**Records for the exercise**
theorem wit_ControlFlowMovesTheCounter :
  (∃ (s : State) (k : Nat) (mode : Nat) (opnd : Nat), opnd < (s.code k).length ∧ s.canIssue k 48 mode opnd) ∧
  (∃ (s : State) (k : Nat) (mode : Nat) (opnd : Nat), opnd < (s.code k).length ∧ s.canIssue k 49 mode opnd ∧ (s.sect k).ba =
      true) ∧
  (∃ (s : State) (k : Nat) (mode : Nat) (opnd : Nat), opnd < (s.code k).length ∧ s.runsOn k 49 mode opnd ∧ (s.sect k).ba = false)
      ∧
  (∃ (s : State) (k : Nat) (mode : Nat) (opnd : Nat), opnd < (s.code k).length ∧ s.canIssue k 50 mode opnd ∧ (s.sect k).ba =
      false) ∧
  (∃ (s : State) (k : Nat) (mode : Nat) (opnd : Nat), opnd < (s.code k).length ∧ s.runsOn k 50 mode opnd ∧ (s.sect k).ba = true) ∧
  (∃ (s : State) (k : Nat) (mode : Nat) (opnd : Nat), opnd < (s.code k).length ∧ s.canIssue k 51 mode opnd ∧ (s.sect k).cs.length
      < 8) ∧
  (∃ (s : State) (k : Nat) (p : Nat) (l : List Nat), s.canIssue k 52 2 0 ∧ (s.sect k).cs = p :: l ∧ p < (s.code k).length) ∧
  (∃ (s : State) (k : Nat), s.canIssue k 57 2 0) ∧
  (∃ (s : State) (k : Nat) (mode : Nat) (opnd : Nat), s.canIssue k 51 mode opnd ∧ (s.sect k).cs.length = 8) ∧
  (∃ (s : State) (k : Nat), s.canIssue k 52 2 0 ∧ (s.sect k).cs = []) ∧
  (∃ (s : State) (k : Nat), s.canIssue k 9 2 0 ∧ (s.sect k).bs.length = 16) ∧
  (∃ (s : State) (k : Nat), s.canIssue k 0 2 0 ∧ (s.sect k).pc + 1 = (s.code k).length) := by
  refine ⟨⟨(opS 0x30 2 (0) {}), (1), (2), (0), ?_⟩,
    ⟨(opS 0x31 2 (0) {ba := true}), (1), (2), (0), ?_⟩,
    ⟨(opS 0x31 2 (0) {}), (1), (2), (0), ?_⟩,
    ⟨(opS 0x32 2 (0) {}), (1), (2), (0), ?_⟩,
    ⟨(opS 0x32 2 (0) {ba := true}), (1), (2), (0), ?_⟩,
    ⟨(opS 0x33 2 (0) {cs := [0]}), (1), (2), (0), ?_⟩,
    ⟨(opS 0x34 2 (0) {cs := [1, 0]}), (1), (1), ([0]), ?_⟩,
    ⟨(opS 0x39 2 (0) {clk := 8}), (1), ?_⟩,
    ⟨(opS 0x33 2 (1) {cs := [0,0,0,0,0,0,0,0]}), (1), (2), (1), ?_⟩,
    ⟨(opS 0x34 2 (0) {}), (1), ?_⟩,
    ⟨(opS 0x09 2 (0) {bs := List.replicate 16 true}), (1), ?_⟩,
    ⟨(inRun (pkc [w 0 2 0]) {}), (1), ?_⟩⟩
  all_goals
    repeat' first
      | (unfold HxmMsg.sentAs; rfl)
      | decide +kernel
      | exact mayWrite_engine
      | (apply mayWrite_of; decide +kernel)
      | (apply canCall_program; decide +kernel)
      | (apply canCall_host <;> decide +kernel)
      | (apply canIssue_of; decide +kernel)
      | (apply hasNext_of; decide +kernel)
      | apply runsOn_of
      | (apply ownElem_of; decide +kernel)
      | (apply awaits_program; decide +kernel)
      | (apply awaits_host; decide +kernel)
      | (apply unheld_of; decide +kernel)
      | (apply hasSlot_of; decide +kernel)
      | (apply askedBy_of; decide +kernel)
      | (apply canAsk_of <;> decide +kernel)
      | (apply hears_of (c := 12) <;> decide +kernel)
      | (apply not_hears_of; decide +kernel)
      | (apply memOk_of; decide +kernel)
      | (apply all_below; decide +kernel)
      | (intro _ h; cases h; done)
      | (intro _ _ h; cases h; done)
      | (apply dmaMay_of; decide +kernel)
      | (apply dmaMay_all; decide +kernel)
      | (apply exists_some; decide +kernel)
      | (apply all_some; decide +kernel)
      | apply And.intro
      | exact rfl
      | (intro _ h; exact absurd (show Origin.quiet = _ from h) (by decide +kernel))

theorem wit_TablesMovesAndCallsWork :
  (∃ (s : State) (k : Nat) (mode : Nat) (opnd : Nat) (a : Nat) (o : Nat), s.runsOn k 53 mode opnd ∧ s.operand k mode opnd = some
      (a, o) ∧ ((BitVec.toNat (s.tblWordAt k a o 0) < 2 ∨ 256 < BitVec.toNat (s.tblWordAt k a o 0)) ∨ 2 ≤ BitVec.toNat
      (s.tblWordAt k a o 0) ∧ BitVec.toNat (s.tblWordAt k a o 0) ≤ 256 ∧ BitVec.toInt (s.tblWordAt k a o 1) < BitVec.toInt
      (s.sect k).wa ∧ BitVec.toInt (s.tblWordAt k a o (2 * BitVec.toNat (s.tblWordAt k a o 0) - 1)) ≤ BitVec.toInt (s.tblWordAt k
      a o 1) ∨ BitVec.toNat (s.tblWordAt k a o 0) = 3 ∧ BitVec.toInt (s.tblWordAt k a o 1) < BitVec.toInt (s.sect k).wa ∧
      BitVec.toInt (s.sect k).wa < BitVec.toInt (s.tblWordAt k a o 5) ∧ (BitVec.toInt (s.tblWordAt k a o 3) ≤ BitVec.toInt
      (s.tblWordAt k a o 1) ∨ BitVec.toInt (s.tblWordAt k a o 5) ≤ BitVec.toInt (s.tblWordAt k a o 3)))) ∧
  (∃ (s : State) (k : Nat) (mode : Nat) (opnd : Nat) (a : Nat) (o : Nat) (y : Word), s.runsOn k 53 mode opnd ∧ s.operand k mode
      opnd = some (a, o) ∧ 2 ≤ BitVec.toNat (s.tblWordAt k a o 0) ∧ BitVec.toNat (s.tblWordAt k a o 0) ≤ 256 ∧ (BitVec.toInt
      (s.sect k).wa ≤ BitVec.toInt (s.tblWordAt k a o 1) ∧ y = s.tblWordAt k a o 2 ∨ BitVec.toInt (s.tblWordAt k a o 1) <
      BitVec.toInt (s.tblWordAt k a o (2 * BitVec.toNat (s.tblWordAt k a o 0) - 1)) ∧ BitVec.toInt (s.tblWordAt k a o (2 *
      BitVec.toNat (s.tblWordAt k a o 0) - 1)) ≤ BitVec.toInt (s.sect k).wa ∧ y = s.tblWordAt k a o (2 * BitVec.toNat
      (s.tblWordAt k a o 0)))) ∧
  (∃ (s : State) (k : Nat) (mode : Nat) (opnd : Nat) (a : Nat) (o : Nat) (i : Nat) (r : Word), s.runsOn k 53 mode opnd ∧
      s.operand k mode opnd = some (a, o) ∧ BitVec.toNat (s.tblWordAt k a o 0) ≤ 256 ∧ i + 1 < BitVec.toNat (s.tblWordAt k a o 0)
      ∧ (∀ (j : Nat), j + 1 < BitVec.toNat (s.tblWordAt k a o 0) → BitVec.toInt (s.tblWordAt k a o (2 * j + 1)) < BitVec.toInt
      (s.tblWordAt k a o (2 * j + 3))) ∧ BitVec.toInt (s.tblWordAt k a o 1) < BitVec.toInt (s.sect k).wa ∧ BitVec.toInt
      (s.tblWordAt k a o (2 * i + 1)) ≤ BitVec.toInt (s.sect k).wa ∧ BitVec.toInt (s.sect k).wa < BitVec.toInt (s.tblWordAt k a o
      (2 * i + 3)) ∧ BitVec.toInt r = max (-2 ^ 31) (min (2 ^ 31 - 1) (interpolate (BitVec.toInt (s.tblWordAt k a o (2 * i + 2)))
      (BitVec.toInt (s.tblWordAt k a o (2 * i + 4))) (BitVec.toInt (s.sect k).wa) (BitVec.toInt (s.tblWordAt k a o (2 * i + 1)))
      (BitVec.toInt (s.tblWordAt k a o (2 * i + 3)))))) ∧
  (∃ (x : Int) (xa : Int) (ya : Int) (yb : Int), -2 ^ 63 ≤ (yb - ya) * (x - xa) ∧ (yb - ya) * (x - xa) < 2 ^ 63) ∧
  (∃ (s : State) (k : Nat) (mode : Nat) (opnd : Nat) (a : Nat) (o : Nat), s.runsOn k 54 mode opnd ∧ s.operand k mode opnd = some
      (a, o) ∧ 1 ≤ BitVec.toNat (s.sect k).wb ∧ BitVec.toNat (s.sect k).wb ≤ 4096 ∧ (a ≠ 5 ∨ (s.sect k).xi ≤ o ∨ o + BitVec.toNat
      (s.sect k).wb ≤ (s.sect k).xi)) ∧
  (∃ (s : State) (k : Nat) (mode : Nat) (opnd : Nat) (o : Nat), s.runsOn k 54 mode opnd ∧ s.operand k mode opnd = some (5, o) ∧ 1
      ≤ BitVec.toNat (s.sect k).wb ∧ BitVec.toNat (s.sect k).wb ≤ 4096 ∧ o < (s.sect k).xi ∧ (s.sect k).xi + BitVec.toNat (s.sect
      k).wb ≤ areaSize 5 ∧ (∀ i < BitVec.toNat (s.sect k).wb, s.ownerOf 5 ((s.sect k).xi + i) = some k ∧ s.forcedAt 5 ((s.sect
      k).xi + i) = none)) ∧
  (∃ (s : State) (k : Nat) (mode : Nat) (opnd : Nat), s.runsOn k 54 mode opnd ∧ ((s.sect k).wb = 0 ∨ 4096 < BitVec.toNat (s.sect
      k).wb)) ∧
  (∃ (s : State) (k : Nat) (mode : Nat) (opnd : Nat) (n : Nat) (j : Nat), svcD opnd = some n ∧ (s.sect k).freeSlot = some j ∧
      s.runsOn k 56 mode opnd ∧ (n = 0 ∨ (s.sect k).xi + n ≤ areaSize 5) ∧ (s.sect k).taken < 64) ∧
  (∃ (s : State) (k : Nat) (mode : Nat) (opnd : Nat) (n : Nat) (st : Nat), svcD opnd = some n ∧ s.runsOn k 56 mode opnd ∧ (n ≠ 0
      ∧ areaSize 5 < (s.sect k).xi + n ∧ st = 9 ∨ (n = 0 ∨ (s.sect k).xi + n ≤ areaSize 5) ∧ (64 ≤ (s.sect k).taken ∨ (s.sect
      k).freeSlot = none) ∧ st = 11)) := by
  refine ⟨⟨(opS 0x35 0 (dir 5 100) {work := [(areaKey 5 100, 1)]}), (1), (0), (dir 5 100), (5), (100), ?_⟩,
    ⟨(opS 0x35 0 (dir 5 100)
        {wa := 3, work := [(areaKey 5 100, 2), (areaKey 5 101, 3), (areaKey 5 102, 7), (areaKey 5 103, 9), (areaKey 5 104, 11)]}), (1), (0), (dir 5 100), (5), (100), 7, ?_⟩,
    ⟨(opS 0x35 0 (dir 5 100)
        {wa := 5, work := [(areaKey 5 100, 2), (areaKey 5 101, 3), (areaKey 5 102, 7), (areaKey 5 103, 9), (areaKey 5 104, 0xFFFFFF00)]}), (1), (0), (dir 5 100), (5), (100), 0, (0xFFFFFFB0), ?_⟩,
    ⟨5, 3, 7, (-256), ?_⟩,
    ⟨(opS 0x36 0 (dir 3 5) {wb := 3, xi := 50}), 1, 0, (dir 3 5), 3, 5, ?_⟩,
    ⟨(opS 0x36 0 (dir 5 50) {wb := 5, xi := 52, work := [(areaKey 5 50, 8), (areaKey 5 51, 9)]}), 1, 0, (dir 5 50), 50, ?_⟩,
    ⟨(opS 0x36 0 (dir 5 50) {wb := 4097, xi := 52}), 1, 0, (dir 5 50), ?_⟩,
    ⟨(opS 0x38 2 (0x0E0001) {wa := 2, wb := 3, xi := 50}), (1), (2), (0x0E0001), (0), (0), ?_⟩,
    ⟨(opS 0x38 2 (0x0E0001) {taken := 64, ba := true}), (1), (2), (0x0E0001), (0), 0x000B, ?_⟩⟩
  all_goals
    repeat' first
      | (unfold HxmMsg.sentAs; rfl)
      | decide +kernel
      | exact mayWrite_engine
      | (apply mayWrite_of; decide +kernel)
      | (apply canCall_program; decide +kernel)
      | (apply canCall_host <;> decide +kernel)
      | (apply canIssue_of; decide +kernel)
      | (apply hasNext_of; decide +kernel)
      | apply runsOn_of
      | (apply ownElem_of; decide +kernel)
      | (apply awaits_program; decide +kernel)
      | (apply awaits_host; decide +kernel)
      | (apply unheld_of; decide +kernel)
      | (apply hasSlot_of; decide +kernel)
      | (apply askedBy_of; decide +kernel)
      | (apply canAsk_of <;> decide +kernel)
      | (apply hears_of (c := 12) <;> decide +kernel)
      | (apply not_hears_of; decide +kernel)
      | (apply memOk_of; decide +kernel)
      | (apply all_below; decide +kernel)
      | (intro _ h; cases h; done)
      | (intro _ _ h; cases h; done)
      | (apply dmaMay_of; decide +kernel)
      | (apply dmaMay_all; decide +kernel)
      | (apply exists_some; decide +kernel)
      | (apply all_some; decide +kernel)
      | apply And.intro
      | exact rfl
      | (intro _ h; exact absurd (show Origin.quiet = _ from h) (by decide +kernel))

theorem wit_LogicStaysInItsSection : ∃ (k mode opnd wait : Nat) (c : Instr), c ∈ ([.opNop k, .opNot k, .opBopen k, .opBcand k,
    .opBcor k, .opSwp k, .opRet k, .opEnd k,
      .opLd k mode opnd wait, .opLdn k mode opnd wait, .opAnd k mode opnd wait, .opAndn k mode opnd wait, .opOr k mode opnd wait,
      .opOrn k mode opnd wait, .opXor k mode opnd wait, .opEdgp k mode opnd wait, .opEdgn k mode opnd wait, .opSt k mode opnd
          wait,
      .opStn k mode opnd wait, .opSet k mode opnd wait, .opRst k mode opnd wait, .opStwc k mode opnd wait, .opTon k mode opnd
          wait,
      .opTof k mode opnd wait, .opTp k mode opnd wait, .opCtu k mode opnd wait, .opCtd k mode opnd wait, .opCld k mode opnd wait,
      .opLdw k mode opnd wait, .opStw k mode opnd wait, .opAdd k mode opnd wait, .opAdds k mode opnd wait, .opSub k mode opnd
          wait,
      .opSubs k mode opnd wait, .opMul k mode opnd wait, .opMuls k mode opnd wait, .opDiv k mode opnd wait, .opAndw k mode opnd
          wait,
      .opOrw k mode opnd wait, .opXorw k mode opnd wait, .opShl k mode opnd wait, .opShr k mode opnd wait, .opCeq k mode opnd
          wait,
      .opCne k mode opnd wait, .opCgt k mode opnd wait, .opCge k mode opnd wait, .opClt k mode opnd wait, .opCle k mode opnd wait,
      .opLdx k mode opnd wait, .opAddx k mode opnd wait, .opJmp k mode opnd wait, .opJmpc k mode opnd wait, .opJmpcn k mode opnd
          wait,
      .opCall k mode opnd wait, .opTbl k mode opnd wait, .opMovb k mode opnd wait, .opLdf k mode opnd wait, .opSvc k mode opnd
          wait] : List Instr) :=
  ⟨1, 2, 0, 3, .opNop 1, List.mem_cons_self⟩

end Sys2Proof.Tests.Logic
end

**Description of the task**
Write out, from the lines above, only those from the line with "(∃ (s : State) (k : Nat), s.canIssue k 9" to the line with "(pkc [w 0 2", exactly as given, including the first and the last.

**Result**
  (∃ (s : State) (k : Nat), s.canIssue k 9 2 0 ∧ (s.sect k).bs.length = 16) ∧
  (∃ (s : State) (k : Nat), s.canIssue k 0 2 0 ∧ (s.sect k).pc + 1 = (s.code k).length) := by
  refine ⟨⟨(opS 0x30 2 (0) {}), (1), (2), (0), ?_⟩,
    ⟨(opS 0x31 2 (0) {ba := true}), (1), (2), (0), ?_⟩,
    ⟨(opS 0x31 2 (0) {}), (1), (2), (0), ?_⟩,
    ⟨(opS 0x32 2 (0) {}), (1), (2), (0), ?_⟩,
    ⟨(opS 0x32 2 (0) {ba := true}), (1), (2), (0), ?_⟩,
    ⟨(opS 0x33 2 (0) {cs := [0]}), (1), (2), (0), ?_⟩,
    ⟨(opS 0x34 2 (0) {cs := [1, 0]}), (1), (1), ([0]), ?_⟩,
    ⟨(opS 0x39 2 (0) {clk := 8}), (1), ?_⟩,
    ⟨(opS 0x33 2 (1) {cs := [0,0,0,0,0,0,0,0]}), (1), (2), (1), ?_⟩,
    ⟨(opS 0x34 2 (0) {}), (1), ?_⟩,
    ⟨(opS 0x09 2 (0) {bs := List.replicate 16 true}), (1), ?_⟩,
    ⟨(inRun (pkc [w 0 2 0]) {}), (1), ?_⟩⟩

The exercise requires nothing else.